Dr. Ben Ho’s piece in Tuesday’s New York Times entitled “The Conservative Case for Solar Subsidies” is certain to raise a few eyebrows amongst the conservative crowd. But Ho asks a valid question that I’m not sure conservatives have seen fit to fully address in the last few years: What, precisely, should free market denizens hold true about energy policy?
The facile response–that there should simply be no government role–doesn’t quite work here. To be fair, few conservatives suggest such a thing. Ho points out that when there are negative externalities to the production of a good or service the economically efficient policy response requires a tax, and our carbon‐based fuels emit a variety of pollutants when burned. This holds true regardless of one’s opinion about the verities of carbon emissions and climate change: Smog–which results mainly from automobile emissions–remains a key contributor to myriad health problems in the United States, and particulate matter resulting from coal burning bedevils asthmatics.

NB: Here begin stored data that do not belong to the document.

-- ==== Sys2Proof/Syntax.lean ====
section
/-!
DEFINITION. The commands of the block: one constructor of `Instr` per row of spec/opcode_table.json, with the operands
the row's rule needs. The operand types come first.
-/
namespace Sys2Proof

/-- The storages that patrol scrub covers (Table DI-6). -/
inductive ScrubStore where
  /-- Stack `s`. -/
  | stack (s : Nat)
  /-- The store of a logical tile. -/
  | tile (t : Nat)
  /-- Valid-map word `w` of the module (R253). -/
  | validMap (w : Nat)
  /-- A command-queue entry, descriptor copy or translation snapshot of the command with this number. -/
  | queue (id : Nat)
  /-- A Cocoon entry of the command with this number. -/
  | cocoon (id : Nat)
  /-- Routing context state or Draught bias store of a context. -/
  | context (c : Nat)
  /-- Grate FIFO, update sequencer state or journal control of a domain. -/
  | update (d : Nat)
  /-- Scheduler, Damper, credit and ledger state, stoke logic, protection and set-up registers. -/
  | module
  /-- The leaves that the reduction store holds for the collective with this number (R353). -/
  | leaves (id : Nat)
  /-- The receive buffer of a port (R326). -/
  | port (p : Nat)
  /-- Chimney's SRAM (Table MG-1). -/
  | chimney
deriving DecidableEq, Repr

/-- A unit of the fabric die whose datapath carries residues (R366). -/
inductive FdUnit where
  | scheduler | damper | netif | updater
deriving DecidableEq, Repr

/-- An error that struck stored data since the last command (R238, R246): physical, so it comes with a command. -/
inductive Upset where
  /-- XOR `val` into the symbol of die `die` of the codeword that holds the stack byte `dpa` (R236). -/
  | stackSym (dpa die : Nat) (val : Byte)
  /-- XOR `val` into the stored symbol of die `die` in all sixteen codewords of the block that holds `dpa`. -/
  | stackBlk (dpa die : Nat) (val : Byte)
  /-- XOR a pattern into the 80 stored bits of the 64-bit word at byte offset `off` of a logical tile's store (R244). -/
  | tileWord (tile off : Nat) (pat : BitVec 80)
  /-- XOR a pattern into word `word` of other SRAM: a valid-map word, a queue entry, control state (Table DI-1). -/
  | sramWord (store : ScrubStore) (word : Nat) (pat : BitVec 80)
  /-- A residue mismatch in the next operation of a unit, once more for each of these (R366). -/
  | datapath (unit : FdUnit)
  /-- The next crossing, outside an execution, of the block that holds the stack byte `dpa` brings this error pattern (R239): one attempt. -/
  | crossing (dpa : Nat) (pat : List Byte)
deriving DecidableEq, Repr

/-- An arithmetic error of one execution (R365): the element it strikes, and what is XORed into the value there.
`stage` 0: before the fold, seen by the column check; 1: at the drain, seen by the row check; 2: an element moved or
converted; 3: an index or counter, seen by its residue (R157, R366); 4: a leaf of an SMUL's output lost on its way to the
merge stage, seen by the leaf count (R157); 5: a scale or header byte that moves (R367); 6: two pipes of
a pair disagree on work of a RUN in stack `row` (R303); 7: a counter or token amount of the frame scheduler or the Damper that serves
the command, seen by its residue (R366); 16 + j: as 0, in the j-th segment after the first of an SMUL's output (R157). -/
structure CFault where
  stage : Nat
  row : Nat
  col : Nat
  pat : W32
deriving DecidableEq, Repr

/-- What surrounds an execution and is not the module's own: upsets, host memory as the completions return it, arithmetic
errors, when moving rows arrive, when drain ports are taken, interface CRC mismatches. -/
structure Env where
  /-- Errors that struck stored data before this execution. -/
  upsets : List Upset := []
  /-- Host memory as read completions return it (address, byte); a byte not listed returns 0. -/
  host : List (Nat × Byte) := []
  /-- Host byte ranges (first, length) whose completions carry the EP bit (Table DI-4). -/
  ep : List (Nat × Nat) := []
  /-- Arithmetic errors of the execution. -/
  faults : List CFault := []
  /-- Arithmetic errors of the odd tile's execution in twin mode (R373). -/
  twinFaults : List CFault := []
  /-- For row m: the cycle from admission in which its last element has arrived (R108); rows not listed are complete. -/
  arrive : List Nat := []
  /-- Drain ports taken by other requesters: (column group, cycle from admission) (R110). -/
  held : List (Nat × Nat) := []
  /-- Crossings of stack blocks between base die and compute die that bring errors (R239): an address in the block and the pattern XORed
  into its bytes, one entry an attempt, a block's attempts in order; an attempt that no entry is left for arrives as sent. -/
  crc : List (Nat × List Byte) := []
  /-- Cycles by which the first slot of an HMUL is held behind the HMUL before it on the array (R107). -/
  extra : Nat := 0
deriving DecidableEq, Repr

/-- Who writes a register: the host through PCIe, or Chimney through its sideband port (R433). -/
inductive Requester where
  | host
  | chimney
deriving DecidableEq, Repr

/-- How a read of host memory ends (R400, Table HR-1): with its data, with an error status, by the completion timeout, poisoned, or with an
ECRC that does not match. -/
inductive ReadEnd where
  | good | failed | timedOut | poisoned | badEcrc
deriving DecidableEq, Repr

/-- A binding of Chimney's MCTP endpoint (R437, R494): an I3C port of the mezzanine connector, or PCIe VDM. -/
inductive Binding where
  | i3c (port : Fin 2)
  | pcie
deriving DecidableEq, Repr

/-- An MCTP endpoint that Chimney speaks with: its binding and its endpoint ID there; 0 names the binding's bus owner. -/
structure Peer where
  bind : Binding
  eid : Nat
deriving DecidableEq, Repr

/-- A number for a binding, and for an endpoint. -/
def Binding.no : Binding → Nat
  | .i3c p => p
  | .pcie => 2
def Peer.no (p : Peer) : Nat := 3 * p.eid + p.bind.no

/-- What authenticates a secured message (R448, R450): its sequence number and its tag. -/
structure SecTag where
  seq : Nat
  tag : List Byte
deriving DecidableEq, Repr

/-- How a secured message comes (R437): its session, and what authenticates it. -/
structure Secure where
  sess : Nat
  auth : SecTag
deriving DecidableEq, Repr

/-- A CHALLENGE (R448, R450): its nonce, and whether the checks on it pass. -/
structure Challenge where
  nonce : List Byte
  good : Bool
deriving DecidableEq, Repr

/-- An error of flash in the health table (R443): the entry's place in the table, its copy, the pattern over its bytes and CRC. -/
structure BadEntry where
  entry : Nat
  copy : Nat
  pat : Nat
deriving DecidableEq, Repr

/-- The result of the held phase of start-up that the silicon, not the rules, decides (Table SU-3). -/
structure PowerUp where
  /-- Attempts to start the rails or lock the clocks that fail: 0, 1, or 2 for both (steps 3 and 4). -/
  railFails : Nat := 0
  /-- What decoders put out in the self-test: decoder, pattern number, outputs (R257, R258; log entry 97). -/
  selfTest : List (Nat × Nat × Nat) := []
  /-- Physical tiles that fail the start-up tile test: die, physical tile, failing program step (step 9). -/
  tileFails : List (Nat × Nat × Nat) := []
  /-- Stacks that do not train in three attempts (step 10). -/
  stackFails : List Nat := []
  /-- Errors that have come into the health table in flash until step 8 (R443). -/
  badEntries : List BadEntry := []
deriving DecidableEq, Repr

/-- The commands: one constructor per row of the table, in the table's order. `q` is a queue (0-95 tile queue 48 x die +
tile, 96-159 ring queue 96 + r), `id` the number an entry took at dispatch, `e` what surrounds an execution. A ring entry comes with the EP mark of its completion. -/
inductive Instr where
  -- commands of the opcode list (Table HR-5), when they take effect or execute
  | nop (q : Nat)
  | wait (q : Nat)
  | signal (q : Nat)
  | phase (q : Nat)
  | frameMark (q : Nat)
  | transfer (id : Nat) (e : Env)
  | convert (id : Nat) (e : Env)
  | vclear (id : Nat) (e : Env)
  | hmul (id : Nat) (e : Env)
  | smul (id : Nat) (e : Env)
  | gather (id : Nat) (e : Env)
  | scatter (id : Nat) (e : Env)
  | merge (id : Nat) (e : Env)
  | compact (id : Nat) (e : Env)
  | func (id : Nat) (e : Env)
  | route (id : Nat) (e : Env)
  | combine (id : Nat) (e : Env)
  | stepOpen (q : Nat)
  | stepSeal (q : Nat)
  | updateSchedule (q : Nat)
  | updateRun (id : Nat) (e : Env)
  | reduceScatter (id : Nat) (e : Env)
  | allGather (id : Nat) (e : Env)
  | allReduce (id : Nat) (e : Env)
  | broadcast (id : Nat) (e : Env)
  -- the path of a command through the module
  | ringDispatch (r : Nat)
  | descriptorLoad (q : Nat) (e : Env)
  | instructionAdmit (q : Nat)
  | commandComplete (id : Nat)
  | replay (id : Nat) (e : Env)
  | spareSwapDone (die tile : Nat)
  -- the frame
  | stoke (testsFailed : List (Nat × Nat × Nat))
  | guardInterval
  | reserveRelease
  | overrunLimit (id : Nat)
  | powerMonitorSample (watts : Nat)
  | sensorSample (temps : List (Nat × Int))
  | decodeDeadline (q : Nat)
  | arrivalWatchdog (id : Nat)
  | waitTimeout (q : Nat)
  | reductionDeadline (id : Nat)
  | collectiveBurst (id : Nat) (port : Nat) (e : Env)
  -- the update path
  | updateBlockTake (d : Nat) (e : Env)
  | updateBatchIssue
  | microCommand (st : Nat) (pairFails crcFails : Nat) (e : Env)
  | rollbackComplete (d : Nat) (e : Env)
  -- pins, interrupts, scrub, tests
  | smokePulseEnd
  | emberToggle
  | emberKickTimeout
  | irqGapExpiry (v : Nat)
  | msixUnmask (v : Nat)
  | patrolScrub (w : ScrubStore) (uncorrectable : Bool) (e : Env)
  | scrubLate (w : ScrubStore)
  | sramWriteBack (tile bank : Nat)
  | testDue (die phys : Nat)
  | testGraceExpiry (die tile : Nat)
  | tileStoreZeroed (die tile : Nat)
  | parameterMapLoaded (d : Nat) (e : Env)
  | answerBlockArrival (c : Nat)
  -- Chaug
  | flitReceive (p : Nat) (flit : List Byte) (fecCe fecUe : Nat)
  | leaf (p v : Nat)
  | gatherPacket (p v : Nat)
  | streamPacket (p v : Nat)
  | window (p v : Nat)
  | grant (p v : Nat)
  | poison (p v : Nat)
  | ready (p v : Nat)
  | stokeMarker (p : Nat)
  | echoRequest (p : Nat)
  | echoReply (p : Nat) (turnPs : Nat)
  | delayMeasurement
  | stokeMissing
  | rangeDetach
  | joiningStoke
  | portDown (p : Nat)
  | portUp (p : Nat) (reversed : Bool) (credits : List Nat)
  | portTrainRetry (p : Nat)
  -- the host interface
  | doorbellReadDone (res : ReadEnd) (block : List W64)
  | ringFetchDone (r : Nat) (entries : List (List W64 × Bool))
  | kickWrite (r off size : Nat) (v : W64)
  | tallyPageWrite (off size : Nat) (v : W64)
  | stackWindowWrite (off : Nat) (data : List Byte)
  | stackWindowRead (off size : Nat)
  -- registers with a row of their own
  | setupLock (w : Requester) (v : W64)
  | stokeSwitchFrame (w : Requester) (v : W64)
  | powerCap (w : Requester) (v : W64)
  | gateMode (w : Requester) (v : W64)
  | stepAbandon (w : Requester) (v : W64)
  | faultClear (w : Requester) (v : W64)
  | epochAdvance (w : Requester) (c : Nat) (v : W64)
  | dieFailForce (st : Nat) (v : W64)
  | emberKick
  | tileDomain (w : Requester) (die tile : Nat) (v : W64)
  | domainEnable (w : Requester) (d : Nat) (v : W64)
  | domainDisable (w : Requester) (d : Nat) (v : W64)
  | ptRoot (w : Requester) (d : Nat) (v : W64)
  | routeCtlEnable (w : Requester) (c : Nat) (v : W64)
  | cgroupEnable (w : Requester) (k : Nat) (v : W64) (e : Env)
  | cgroupDisable (w : Requester) (k : Nat) (v : W64)
  | streamEnable (w : Requester) (n : Nat) (v : W64)
  | ringEnable (w : Requester) (r : Nat) (v : W64)
  | ringDisable (w : Requester) (r : Nat) (v : W64)
  | cplRingEnable (w : Requester) (c : Nat) (v : W64)
  | tallyOwner (w : Requester) (b : Nat) (v : W64)
  | portCfg (w : Requester) (p : Nat) (v : W64)
  | rangeJoin (w : Requester) (v : W64)
  | masterEnable (w : Requester) (v : W64)
  | vcCfg (w : Requester) (c : Nat) (v : W64)
  | registerWrite (w : Requester) (off size : Nat) (v : W64)
  -- power and reset
  | inputPowerOn
  | packagePowerUp (o : PowerUp)
  | packageResetRelease (masterSel : Bool)
  | frameReferenceLock
  | pcieLinkUp
  | resetNAssert
  | perstNAssert
  | level2Reset
  | inputUndervoltage
  | railFault (zone : Nat)
  | powerRestored
  | auxPowerLoss
  | sensorSnapshot (readings : List (Nat × Int))
  | chimneyFatalCondition (code site : Nat)
  | firmwareHealthTimeout
  -- management messages; `ep` is the requester's endpoint, `sess` how a secured message comes
  | mctpControl (ep : Peer) (body : List Byte)
  | pldmBase (ep : Peer) (body : List Byte)
  | requestUpdate (ep : Peer)
  -- `image` is what reached flash, none where it could not be written (R445)
  | componentTransfer (ep : Peer) (comp : Nat) (image : Option (List Byte))
  | verifyComplete (ep : Peer)
  | activateFirmware (ep : Peer)
  | cancelUpdate (ep : Peer)
  | getVersion (ep : Peer)
  | getCapabilities (ep : Peer)
  | negotiateAlgorithms (ep : Peer) (offered : List Byte)
  | getDigests (ep : Peer)
  | getCertificate (ep : Peer) (slot off len : Nat)
  | challenge (ep : Peer) (c : Challenge)
  | getMeasurements (ep : Peer) (sess : Option Secure) (index : Nat) (sign : Bool) (nonce : List Byte)
  | keyExchange (ep : Peer) (body : List Byte) (authGood : Bool)
  | finish (ep : Peer) (sess : Nat) (verify : List Byte)
  | heartbeat (ep : Peer) (sess : Nat) (tag : SecTag)
  | keyUpdate (ep : Peer) (sess : Nat) (tag : SecTag)
  | endSession (ep : Peer) (sess : Nat) (tag : SecTag)
  | getSensors (ep : Peer) (first count : Nat)
  | getZonePower (ep : Peer) (ofStacks : Bool) (first count : Nat)
  | readLog (ep : Peer) (first count : Nat)
  | getHealth (ep : Peer)
  | readCap (ep : Peer) (off : Nat)
  | readReg (ep : Peer) (off : Nat)
  | forceStop (ep : Peer) (sess : Option Secure)
  | setJobKey (ep : Peer) (sess : Option Secure) (d : Nat) (key : List Byte)
  | getJobReport (ep : Peer) (sess : Option Secure) (d : Nat) (nonce : List Byte)
  | clearSnuffer (ep : Peer) (sess : Option Secure)
  | configurationRequest (isWrite : Bool) (off : Nat) (v : W32)
  | bar0Ready
  | mailboxRequest (w : Requester) (v : W64)
  | dynamicAddressAssignment (port addr : Nat)
  | markHealthy
  | getFirmwareParameters (ep : Peer)
deriving DecidableEq, Repr

end Sys2Proof
end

But the libertarian solution is not quite as simple as imposing a tax that covers the socialized pollution costs of burning fossil fuels. We have a nationwide energy grid, one that the federal government played an integral role in conceiving and constructing. Without eminent domain, such a thing would have been all but impossible. The federal government’s regulatory apparatus also has an integral role in regulating power providers, and since the provision of power is a natural monopoly, it’s hard to conceive of an alternative, at least for the moment.